■ WORK ITEM ■
Give back exactly the stretch of data below from the line holding "gives exactly one" through the line holding "empty and the", both ends included, and leave the remaining lines out.

■ DATA TO USE ■
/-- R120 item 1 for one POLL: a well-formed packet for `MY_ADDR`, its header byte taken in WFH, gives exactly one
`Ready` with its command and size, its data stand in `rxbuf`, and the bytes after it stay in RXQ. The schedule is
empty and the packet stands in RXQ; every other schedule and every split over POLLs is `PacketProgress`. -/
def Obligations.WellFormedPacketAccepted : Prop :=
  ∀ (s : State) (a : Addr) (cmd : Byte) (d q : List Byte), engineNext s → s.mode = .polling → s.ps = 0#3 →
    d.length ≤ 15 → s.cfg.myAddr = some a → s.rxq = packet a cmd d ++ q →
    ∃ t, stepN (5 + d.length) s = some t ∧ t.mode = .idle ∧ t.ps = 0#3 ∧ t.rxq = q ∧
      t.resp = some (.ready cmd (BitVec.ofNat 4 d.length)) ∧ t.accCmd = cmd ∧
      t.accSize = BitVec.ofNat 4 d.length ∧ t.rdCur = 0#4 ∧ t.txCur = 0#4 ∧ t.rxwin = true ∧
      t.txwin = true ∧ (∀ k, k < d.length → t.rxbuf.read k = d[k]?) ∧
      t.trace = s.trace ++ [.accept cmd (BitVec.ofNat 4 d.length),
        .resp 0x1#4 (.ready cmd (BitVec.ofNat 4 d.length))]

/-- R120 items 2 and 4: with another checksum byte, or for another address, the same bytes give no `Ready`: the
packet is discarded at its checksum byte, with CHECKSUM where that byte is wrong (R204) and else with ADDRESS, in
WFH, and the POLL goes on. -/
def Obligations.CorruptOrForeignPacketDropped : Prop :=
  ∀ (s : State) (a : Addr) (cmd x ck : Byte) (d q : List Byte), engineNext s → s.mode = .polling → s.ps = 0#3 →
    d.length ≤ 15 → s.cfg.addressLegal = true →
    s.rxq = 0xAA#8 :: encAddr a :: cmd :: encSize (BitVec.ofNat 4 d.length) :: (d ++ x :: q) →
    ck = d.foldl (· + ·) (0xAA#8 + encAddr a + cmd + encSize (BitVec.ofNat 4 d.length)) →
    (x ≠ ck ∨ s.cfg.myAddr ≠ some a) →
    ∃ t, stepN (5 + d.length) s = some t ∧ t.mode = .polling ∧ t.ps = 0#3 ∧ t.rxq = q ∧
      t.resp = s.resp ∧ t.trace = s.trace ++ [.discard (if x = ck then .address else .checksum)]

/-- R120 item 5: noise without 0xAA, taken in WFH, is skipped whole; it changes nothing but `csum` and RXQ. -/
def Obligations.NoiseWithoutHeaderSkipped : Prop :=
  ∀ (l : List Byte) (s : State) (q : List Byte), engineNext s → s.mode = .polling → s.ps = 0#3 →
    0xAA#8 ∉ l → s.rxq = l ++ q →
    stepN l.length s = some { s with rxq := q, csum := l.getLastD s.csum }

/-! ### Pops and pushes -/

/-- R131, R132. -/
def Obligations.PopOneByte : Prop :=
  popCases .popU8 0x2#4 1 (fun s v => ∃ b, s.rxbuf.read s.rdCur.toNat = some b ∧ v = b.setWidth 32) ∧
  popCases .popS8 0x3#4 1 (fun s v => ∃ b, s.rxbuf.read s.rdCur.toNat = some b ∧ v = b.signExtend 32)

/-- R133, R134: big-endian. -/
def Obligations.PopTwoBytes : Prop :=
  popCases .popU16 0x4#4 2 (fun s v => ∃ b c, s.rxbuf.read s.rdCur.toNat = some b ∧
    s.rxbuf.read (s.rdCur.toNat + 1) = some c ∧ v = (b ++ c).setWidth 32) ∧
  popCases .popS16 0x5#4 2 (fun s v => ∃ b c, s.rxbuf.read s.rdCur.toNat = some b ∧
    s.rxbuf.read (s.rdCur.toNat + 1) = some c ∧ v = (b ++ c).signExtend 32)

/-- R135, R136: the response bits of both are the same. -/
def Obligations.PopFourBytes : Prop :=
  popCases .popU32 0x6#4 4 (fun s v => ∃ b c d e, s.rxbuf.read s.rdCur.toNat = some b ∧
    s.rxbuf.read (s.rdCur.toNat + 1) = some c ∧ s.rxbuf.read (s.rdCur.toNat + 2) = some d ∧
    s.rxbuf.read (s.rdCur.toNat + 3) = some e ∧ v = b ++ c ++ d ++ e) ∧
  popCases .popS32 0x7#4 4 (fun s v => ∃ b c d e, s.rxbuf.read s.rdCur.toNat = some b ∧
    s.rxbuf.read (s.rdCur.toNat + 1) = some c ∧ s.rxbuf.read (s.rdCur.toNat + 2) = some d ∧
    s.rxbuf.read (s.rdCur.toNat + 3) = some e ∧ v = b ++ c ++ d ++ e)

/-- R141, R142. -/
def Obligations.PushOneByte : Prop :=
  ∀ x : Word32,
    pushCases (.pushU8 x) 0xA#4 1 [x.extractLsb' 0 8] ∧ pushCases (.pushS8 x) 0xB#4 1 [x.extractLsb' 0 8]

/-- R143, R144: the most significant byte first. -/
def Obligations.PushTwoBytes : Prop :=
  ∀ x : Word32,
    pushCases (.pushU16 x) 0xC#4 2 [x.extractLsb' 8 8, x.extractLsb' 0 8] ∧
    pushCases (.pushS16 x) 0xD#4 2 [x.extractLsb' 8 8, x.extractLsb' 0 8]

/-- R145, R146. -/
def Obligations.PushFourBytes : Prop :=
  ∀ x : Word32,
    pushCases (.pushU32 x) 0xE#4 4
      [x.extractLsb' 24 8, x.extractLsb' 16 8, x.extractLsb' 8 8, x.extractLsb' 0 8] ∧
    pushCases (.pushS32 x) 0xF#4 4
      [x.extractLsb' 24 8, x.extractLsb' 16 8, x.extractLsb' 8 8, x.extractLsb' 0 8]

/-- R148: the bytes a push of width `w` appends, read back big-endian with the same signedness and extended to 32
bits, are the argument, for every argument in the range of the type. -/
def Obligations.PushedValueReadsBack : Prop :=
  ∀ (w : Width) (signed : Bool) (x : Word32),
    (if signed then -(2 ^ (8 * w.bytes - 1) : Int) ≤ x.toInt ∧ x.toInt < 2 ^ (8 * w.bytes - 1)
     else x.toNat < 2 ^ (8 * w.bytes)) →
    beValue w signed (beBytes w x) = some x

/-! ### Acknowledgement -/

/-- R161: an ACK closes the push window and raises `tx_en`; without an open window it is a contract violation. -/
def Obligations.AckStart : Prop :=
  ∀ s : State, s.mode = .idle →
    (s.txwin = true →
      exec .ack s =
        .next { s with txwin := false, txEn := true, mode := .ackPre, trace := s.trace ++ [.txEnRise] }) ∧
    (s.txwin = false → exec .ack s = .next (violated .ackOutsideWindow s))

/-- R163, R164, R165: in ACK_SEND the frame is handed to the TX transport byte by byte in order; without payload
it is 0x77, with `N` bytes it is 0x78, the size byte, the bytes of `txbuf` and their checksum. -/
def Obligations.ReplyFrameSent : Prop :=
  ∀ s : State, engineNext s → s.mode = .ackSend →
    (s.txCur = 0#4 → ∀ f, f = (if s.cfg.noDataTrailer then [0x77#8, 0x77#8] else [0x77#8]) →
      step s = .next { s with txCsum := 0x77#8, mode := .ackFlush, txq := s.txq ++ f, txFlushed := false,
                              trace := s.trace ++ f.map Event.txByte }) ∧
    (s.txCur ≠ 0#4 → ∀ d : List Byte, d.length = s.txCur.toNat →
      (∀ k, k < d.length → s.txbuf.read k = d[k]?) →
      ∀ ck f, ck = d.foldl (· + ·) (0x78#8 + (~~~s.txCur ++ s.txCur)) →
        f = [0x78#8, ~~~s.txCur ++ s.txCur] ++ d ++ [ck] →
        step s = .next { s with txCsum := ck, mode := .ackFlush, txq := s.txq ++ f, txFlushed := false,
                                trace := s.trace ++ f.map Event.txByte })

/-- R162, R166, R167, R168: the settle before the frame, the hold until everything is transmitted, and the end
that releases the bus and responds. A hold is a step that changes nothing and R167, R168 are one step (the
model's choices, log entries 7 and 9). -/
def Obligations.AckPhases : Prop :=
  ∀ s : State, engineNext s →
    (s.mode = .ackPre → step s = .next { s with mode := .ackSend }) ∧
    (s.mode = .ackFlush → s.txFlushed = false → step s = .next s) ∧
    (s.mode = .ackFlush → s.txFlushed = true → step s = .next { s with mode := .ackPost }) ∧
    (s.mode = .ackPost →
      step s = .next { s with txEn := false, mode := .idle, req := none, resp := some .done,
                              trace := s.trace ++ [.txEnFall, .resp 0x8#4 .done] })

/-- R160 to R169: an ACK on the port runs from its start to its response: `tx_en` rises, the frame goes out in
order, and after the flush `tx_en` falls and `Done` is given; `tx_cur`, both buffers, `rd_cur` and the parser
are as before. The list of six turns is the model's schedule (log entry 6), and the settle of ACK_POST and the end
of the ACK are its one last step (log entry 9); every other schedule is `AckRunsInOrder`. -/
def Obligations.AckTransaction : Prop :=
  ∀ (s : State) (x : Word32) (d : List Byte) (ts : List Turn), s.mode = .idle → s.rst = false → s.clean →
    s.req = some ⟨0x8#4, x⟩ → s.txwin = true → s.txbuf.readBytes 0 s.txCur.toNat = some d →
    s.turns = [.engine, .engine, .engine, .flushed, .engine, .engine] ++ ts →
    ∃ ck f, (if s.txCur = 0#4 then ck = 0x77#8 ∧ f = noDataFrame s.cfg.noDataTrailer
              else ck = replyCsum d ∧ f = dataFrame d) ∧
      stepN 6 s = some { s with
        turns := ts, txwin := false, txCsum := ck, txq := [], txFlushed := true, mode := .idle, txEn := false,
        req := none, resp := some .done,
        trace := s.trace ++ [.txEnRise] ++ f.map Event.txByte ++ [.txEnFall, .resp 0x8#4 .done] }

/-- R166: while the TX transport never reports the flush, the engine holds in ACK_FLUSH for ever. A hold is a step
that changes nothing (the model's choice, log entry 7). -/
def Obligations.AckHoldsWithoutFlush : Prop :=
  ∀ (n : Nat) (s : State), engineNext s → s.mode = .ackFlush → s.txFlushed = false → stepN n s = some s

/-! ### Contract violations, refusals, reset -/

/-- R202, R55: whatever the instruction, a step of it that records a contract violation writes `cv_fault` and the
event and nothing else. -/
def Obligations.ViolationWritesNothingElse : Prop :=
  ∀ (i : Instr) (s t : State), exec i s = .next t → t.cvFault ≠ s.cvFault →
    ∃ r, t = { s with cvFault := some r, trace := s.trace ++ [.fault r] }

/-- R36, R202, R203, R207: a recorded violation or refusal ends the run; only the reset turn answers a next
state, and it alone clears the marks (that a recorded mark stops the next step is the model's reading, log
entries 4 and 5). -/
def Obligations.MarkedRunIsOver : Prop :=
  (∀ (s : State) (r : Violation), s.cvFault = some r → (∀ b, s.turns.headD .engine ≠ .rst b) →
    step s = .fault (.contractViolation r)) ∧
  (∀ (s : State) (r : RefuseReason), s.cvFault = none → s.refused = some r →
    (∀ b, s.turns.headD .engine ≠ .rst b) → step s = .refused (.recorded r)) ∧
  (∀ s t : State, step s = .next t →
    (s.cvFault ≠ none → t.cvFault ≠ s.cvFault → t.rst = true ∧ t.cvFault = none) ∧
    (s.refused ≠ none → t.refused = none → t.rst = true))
---
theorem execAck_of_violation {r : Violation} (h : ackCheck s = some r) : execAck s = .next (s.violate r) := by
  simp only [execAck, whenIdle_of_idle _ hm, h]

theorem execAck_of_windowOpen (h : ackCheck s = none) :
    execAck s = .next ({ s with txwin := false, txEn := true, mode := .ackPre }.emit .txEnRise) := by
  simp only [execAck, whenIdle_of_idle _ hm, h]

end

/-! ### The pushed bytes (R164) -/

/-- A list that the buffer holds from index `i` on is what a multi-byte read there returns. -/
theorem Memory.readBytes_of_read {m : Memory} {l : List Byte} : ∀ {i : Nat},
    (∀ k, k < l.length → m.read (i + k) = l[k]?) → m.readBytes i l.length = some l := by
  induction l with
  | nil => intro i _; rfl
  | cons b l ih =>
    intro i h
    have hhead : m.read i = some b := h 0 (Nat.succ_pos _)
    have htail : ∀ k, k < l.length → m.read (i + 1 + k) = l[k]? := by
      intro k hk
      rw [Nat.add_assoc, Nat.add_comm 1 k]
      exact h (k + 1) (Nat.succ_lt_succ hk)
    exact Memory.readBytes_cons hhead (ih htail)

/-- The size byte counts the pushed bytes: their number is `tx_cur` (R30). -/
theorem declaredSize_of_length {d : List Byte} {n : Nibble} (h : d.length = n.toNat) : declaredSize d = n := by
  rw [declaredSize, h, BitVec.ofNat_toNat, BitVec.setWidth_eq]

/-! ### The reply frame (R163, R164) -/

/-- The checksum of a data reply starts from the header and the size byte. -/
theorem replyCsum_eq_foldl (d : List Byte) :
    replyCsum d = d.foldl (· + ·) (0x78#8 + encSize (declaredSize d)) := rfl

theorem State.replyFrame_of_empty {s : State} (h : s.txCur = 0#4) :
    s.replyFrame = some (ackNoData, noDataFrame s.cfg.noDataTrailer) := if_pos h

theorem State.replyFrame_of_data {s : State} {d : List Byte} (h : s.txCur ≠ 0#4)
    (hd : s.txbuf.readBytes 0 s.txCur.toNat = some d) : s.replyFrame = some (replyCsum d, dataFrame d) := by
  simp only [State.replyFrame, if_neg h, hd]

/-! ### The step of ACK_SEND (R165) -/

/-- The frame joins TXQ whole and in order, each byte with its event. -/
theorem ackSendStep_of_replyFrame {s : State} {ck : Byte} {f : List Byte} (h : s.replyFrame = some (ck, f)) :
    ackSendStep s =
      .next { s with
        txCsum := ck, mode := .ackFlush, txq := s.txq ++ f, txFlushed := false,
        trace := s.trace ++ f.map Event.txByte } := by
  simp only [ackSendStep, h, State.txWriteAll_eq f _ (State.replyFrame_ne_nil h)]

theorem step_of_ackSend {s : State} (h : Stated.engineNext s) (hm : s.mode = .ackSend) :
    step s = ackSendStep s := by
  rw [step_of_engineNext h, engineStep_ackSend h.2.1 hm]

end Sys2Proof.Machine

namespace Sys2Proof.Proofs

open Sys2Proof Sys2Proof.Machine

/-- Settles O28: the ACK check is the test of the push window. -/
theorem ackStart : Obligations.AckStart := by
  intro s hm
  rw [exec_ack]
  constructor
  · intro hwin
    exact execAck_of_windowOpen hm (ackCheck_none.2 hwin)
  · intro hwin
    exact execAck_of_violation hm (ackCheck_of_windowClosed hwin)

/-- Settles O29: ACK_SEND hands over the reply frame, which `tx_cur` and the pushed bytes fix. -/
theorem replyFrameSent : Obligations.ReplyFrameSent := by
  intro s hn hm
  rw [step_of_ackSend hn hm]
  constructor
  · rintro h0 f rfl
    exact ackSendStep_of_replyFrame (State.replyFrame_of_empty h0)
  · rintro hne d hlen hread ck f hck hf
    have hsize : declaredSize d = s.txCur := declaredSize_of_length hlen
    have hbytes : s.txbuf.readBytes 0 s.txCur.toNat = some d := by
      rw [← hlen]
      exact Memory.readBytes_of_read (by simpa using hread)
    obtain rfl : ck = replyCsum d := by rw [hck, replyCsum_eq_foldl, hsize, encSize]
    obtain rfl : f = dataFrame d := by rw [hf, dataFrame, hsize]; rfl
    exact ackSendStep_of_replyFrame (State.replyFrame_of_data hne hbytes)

■ WRITTEN REPLY ■
/-- R120 item 1 for one POLL: a well-formed packet for `MY_ADDR`, its header byte taken in WFH, gives exactly one
`Ready` with its command and size, its data stand in `rxbuf`, and the bytes after it stay in RXQ. The schedule is
empty and the packet stands in RXQ; every other schedule and every split over POLLs is `PacketProgress`. -/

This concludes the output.